The Defense Advanced Research Projects Agency (DARPA) selected Systems Technology & Research, Woburn, Massachusetts, for a research project under the Harnessing Autonomy for Countering Cyberadversary Systems (HACCS) program. The HACCS program aims to develop technologies for accurately identifying malicious cyber-adversary infiltrated networks, generating reliable software exploits for large numbers of known (n-day) vulnerabilities, and creating effective autonomous software agents that can be inserted in the compromised networks via the n-day exploits to safely and reliably neutralize cyber-adversary software agents.
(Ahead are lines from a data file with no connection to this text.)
-- ==== Sys2Proof/Machine/ControlFlow.lean ====
section
/-!
DEFINITION. The control-flow instructions (spec/41_control_flow.md R142 to R151). `s.pc` is the
address of the executing instruction.
-/

namespace Sys2Proof.Machine

/-- RET: `next_pc <- pop()` (R142). -/
def execRet (s : State) : Result := s.bindError s.pop fun r => .next (r.2.jump r.1)

/-- JP nnn (R143). -/
def execJp (nnn : Addr) (s : State) : Result := .next (s.jump (addrWord nnn))

/-- CALL nnn: push the address after the call, then jump (R144). -/
def execCall (nnn : Addr) (s : State) : Result :=
  s.bindError (s.push (s.pc + 2)) fun t => .next (t.jump (addrWord nnn))

/-- SE Vx, kk (R145). -/
def execSeImm (x : RegIdx) (kk : Byte) (s : State) : Result := .next (s.skipIf (s.getV x == kk))

/-- SNE Vx, kk (R146). -/
def execSneImm (x : RegIdx) (kk : Byte) (s : State) : Result := .next (s.skipIf (s.getV x != kk))

/-- SE Vx, Vy (R147). -/
def execSeReg (x y : RegIdx) (s : State) : Result := .next (s.skipIf (s.getV x == s.getV y))

/-- SNE Vx, Vy (R148). -/
def execSneReg (x y : RegIdx) (s : State) : Result := .next (s.skipIf (s.getV x != s.getV y))

/-- JP V0, nnn (R149). -/
def execJpV0 (nnn : Addr) (s : State) : Result := .next (s.jump (s.offsetTarget nnn))

end Sys2Proof.Machine
end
The company will provide its efforts under a $8,701,466 cost-plus-fixed-fee contract, and the work will be performed in Woburn; Portland, Oregon; and Columbus, Ohio, with an expected completion date of April 2022. Fiscal year 2017 research, development, test and evaluation (RDT&E) funding in the amount of $125,000; and FY 2018 RDT&E funding in the amount of $500,000, are being obligated at time of award.
DARPA also awarded a $7,474,245 cost-reimbursement type contract to Arizona State University, Tempe, Arizona, for the HACCS program. Work will be performed in Tempe, Arizona; Santa Barbara, California; Melbourne, Florida; and Scottsdale, Arizona, with an expected completion date of April 2022. Fiscal year 2017 RDT&E funding in the amount of $93,000; and fiscal year 2018 RDT&E funding in the amount of $400,000 are being obligated at the time of award. On April 10, the agency also selected Kudu Dynamics, Chantilly, Virginia, to support the HACCS program, with a $7,913,091 contract award.